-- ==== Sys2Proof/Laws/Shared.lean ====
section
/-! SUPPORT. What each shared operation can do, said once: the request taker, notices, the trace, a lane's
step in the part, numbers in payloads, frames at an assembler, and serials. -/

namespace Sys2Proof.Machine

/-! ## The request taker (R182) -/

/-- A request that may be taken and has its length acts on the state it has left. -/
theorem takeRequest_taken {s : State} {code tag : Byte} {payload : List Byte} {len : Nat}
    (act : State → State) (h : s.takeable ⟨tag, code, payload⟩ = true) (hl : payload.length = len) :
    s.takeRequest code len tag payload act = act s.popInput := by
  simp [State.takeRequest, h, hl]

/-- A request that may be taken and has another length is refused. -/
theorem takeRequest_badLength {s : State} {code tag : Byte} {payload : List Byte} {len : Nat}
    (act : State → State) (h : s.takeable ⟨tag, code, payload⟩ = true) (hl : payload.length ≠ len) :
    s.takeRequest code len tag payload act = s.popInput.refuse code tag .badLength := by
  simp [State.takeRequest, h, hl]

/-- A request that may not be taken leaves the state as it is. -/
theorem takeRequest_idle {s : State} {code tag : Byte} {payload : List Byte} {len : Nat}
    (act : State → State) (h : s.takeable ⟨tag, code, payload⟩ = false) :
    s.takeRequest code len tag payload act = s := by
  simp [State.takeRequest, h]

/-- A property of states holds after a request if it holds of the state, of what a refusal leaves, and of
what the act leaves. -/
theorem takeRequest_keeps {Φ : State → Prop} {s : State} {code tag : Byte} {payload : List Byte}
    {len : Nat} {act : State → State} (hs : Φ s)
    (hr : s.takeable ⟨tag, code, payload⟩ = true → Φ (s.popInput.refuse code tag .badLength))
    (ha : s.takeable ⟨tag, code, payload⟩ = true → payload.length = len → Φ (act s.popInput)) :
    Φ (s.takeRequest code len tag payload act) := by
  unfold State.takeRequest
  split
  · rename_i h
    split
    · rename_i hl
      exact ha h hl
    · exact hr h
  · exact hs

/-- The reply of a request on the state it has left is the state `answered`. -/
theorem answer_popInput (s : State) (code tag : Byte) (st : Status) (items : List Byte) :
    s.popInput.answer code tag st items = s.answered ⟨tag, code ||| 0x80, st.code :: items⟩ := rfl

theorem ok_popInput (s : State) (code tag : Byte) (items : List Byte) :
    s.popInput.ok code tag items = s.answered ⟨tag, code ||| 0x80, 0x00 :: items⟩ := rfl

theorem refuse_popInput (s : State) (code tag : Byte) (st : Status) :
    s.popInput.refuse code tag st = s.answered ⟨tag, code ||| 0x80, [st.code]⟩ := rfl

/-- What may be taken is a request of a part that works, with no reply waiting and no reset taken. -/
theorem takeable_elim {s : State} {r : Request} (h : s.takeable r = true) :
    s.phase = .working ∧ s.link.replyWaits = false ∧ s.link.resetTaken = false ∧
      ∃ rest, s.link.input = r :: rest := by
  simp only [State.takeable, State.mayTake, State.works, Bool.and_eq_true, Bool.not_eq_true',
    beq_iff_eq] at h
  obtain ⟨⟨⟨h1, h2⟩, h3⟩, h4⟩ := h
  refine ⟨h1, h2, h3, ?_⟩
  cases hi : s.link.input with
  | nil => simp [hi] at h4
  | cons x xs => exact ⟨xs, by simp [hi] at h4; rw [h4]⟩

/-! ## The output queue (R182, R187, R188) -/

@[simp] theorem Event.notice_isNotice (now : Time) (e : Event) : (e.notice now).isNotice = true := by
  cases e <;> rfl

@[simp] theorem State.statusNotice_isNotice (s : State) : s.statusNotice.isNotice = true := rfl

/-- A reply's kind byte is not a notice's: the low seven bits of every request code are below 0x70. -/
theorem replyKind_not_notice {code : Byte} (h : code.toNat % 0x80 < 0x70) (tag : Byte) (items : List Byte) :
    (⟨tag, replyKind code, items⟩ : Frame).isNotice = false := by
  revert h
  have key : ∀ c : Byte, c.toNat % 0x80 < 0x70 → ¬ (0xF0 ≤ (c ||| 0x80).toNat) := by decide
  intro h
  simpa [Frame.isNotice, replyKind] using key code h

==

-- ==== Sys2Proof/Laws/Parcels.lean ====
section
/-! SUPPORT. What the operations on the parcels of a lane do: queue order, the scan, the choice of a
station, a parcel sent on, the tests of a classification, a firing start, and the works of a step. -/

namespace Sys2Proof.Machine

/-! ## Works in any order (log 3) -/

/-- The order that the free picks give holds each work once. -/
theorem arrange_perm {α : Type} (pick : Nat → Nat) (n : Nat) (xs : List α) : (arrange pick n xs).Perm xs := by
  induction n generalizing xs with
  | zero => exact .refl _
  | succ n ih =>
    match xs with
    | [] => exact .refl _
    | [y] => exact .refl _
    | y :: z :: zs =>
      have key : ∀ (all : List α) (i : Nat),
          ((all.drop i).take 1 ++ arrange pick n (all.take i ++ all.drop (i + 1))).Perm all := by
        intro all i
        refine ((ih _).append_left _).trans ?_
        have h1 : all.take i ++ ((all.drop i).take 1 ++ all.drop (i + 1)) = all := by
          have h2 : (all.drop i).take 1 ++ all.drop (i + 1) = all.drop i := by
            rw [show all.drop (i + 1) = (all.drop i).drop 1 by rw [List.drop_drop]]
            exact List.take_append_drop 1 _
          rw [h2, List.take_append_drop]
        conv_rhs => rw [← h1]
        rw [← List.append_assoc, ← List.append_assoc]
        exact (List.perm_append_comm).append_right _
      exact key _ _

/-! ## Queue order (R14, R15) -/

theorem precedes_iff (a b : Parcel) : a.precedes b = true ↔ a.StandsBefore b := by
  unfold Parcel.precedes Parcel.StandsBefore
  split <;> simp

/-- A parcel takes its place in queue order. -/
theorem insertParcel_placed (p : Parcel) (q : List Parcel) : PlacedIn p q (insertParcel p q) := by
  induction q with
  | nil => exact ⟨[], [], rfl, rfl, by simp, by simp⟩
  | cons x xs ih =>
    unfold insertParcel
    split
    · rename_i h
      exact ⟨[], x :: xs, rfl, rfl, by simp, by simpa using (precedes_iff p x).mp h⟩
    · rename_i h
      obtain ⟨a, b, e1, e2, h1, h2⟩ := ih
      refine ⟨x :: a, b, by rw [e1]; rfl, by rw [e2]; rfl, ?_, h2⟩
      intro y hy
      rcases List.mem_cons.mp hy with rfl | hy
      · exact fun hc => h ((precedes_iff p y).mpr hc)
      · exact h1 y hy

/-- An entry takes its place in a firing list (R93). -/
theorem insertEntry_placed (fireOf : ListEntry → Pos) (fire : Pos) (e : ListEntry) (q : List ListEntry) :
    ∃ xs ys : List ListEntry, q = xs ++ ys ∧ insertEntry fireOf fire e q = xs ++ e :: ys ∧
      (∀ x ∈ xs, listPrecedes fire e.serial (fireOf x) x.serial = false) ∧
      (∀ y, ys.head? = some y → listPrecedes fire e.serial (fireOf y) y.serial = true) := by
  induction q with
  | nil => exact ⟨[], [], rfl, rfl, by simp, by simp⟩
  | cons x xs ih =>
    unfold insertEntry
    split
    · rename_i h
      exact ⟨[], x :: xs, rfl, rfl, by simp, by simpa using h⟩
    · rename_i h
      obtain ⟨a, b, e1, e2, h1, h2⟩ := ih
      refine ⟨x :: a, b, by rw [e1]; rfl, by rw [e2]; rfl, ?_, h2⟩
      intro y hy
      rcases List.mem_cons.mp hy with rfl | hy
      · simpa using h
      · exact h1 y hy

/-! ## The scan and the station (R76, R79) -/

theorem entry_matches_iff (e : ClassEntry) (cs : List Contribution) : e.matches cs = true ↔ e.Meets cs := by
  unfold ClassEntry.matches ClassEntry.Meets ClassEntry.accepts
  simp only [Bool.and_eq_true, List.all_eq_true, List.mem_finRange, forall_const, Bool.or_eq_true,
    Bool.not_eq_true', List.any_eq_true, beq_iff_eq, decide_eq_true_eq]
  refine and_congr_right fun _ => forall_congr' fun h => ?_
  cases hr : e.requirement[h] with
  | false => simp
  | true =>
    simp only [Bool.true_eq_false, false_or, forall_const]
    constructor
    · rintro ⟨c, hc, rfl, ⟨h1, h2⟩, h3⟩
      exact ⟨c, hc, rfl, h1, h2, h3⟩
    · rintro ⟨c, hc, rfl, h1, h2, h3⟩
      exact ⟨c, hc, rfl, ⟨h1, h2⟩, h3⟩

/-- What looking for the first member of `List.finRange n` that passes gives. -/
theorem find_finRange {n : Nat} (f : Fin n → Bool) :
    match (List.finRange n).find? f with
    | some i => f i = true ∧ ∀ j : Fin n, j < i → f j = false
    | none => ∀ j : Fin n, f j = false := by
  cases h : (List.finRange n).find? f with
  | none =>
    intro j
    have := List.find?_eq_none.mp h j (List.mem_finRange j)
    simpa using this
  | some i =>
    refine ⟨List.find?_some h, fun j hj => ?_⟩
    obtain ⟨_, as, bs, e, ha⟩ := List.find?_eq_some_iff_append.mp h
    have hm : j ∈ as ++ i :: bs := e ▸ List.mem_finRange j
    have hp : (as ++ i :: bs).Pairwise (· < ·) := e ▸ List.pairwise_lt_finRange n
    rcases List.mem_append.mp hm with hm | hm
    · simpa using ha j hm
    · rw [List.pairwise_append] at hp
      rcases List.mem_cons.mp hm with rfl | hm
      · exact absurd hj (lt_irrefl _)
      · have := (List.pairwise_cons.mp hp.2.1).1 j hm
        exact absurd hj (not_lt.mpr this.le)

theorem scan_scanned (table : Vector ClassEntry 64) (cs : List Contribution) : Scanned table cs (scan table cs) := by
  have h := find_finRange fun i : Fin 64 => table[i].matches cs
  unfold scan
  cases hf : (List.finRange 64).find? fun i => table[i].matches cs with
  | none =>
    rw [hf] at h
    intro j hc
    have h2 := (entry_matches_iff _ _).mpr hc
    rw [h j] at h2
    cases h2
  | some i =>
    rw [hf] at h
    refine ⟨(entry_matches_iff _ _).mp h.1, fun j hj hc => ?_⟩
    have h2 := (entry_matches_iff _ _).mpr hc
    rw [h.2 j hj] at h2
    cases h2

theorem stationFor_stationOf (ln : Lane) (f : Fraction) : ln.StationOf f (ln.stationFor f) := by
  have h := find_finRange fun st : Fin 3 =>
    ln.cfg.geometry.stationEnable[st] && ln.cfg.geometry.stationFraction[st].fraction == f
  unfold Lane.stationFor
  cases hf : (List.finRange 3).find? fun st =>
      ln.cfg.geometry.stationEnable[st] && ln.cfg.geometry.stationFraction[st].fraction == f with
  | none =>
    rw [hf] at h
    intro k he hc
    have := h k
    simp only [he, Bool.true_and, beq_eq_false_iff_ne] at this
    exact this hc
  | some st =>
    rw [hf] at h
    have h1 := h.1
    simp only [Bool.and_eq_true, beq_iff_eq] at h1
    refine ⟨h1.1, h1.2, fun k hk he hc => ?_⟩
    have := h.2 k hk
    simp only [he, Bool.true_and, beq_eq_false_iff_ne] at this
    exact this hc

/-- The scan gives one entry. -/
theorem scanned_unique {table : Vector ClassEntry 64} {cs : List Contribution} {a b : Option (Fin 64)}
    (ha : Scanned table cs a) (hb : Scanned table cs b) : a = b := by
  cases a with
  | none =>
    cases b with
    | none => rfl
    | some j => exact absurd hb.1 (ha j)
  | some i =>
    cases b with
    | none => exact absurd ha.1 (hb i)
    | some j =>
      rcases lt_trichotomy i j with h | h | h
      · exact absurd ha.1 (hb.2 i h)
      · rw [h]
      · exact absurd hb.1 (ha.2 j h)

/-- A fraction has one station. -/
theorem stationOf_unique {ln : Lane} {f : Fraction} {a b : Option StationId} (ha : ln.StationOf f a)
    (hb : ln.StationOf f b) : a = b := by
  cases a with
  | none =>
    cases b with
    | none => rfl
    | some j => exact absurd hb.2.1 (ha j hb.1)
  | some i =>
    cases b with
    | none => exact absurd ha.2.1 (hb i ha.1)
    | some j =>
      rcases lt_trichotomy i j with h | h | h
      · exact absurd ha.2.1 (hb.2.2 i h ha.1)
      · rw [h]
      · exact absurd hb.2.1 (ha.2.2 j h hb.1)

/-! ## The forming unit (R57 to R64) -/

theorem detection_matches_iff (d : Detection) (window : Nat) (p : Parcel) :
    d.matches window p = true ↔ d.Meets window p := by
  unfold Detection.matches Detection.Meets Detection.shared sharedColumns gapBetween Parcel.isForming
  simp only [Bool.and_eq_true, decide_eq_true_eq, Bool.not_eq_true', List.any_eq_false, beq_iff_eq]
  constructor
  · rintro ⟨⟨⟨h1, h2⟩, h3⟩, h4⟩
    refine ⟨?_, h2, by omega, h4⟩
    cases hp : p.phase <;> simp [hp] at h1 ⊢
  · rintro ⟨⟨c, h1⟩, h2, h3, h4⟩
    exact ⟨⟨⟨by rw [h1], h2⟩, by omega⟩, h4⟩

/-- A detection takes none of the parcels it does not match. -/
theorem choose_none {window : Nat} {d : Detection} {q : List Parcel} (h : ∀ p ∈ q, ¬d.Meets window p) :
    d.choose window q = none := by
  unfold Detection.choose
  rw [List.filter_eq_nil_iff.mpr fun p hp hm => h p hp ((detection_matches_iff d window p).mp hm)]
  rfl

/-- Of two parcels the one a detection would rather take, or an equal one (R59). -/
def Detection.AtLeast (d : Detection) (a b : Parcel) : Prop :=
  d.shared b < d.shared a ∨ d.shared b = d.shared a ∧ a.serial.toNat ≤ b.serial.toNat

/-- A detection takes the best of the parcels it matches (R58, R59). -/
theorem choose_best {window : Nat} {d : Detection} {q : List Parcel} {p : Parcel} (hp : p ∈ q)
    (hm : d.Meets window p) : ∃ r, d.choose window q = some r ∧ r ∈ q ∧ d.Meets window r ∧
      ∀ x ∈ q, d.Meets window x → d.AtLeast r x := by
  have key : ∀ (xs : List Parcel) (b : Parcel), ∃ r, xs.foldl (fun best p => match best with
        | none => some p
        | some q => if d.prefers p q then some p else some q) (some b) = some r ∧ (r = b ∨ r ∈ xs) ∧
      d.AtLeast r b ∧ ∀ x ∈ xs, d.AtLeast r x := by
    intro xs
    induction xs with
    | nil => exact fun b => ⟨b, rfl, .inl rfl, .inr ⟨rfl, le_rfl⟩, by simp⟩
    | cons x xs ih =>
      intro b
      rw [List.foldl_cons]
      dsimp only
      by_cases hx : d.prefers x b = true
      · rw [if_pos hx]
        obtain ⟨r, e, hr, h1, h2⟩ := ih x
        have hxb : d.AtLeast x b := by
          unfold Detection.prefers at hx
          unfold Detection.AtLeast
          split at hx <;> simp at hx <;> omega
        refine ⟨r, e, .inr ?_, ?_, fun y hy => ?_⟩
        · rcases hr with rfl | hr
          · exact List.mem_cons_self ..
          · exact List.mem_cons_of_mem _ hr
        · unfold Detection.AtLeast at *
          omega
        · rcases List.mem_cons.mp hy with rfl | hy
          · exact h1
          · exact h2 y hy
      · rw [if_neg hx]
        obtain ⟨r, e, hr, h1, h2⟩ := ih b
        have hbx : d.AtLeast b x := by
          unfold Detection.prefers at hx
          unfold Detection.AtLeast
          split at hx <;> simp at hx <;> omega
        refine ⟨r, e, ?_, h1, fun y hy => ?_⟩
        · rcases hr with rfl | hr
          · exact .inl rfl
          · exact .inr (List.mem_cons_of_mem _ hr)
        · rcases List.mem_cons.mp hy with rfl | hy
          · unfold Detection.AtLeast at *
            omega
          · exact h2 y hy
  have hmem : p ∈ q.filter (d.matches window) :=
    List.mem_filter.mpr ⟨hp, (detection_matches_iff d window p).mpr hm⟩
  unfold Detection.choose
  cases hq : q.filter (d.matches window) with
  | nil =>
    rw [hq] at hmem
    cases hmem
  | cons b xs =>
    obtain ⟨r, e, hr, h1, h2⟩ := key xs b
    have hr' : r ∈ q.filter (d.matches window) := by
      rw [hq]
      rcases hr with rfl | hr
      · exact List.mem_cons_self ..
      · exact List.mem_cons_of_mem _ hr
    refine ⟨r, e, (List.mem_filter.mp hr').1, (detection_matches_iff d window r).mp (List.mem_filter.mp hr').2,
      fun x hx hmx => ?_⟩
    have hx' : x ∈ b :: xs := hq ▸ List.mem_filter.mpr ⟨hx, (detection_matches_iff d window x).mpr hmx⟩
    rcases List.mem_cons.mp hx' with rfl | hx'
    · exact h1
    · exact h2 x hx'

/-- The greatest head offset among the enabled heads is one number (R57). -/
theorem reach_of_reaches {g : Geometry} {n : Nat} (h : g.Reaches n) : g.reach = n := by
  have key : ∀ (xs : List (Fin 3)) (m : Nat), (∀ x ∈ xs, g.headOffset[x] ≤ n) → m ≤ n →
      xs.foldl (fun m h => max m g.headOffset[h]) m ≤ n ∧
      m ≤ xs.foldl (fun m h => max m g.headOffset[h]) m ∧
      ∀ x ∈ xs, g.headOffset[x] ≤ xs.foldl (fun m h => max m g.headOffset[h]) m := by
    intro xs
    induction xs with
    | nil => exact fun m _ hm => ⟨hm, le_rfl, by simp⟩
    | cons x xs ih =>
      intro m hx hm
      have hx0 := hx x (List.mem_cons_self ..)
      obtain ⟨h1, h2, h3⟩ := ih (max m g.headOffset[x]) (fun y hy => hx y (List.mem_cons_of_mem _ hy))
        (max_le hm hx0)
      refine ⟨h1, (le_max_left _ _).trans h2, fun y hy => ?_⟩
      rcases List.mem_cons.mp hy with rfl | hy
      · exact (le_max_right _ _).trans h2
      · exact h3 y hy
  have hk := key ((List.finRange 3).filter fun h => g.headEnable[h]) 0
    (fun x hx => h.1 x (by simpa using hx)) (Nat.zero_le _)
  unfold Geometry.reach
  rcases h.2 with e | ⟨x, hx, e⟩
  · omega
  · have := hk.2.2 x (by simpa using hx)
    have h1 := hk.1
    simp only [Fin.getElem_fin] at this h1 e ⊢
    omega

> ASSIGNED TASK
Select, from the listing, all lines that include the word "rintro".

> RESPONSE BOX
    · rintro ⟨c, hc, rfl, ⟨h1, h2⟩, h3⟩
    · rintro ⟨c, hc, rfl, h1, h2, h3⟩
  · rintro ⟨⟨⟨h1, h2⟩, h3⟩, h4⟩
  · rintro ⟨⟨c, h1⟩, h2, h3, h4⟩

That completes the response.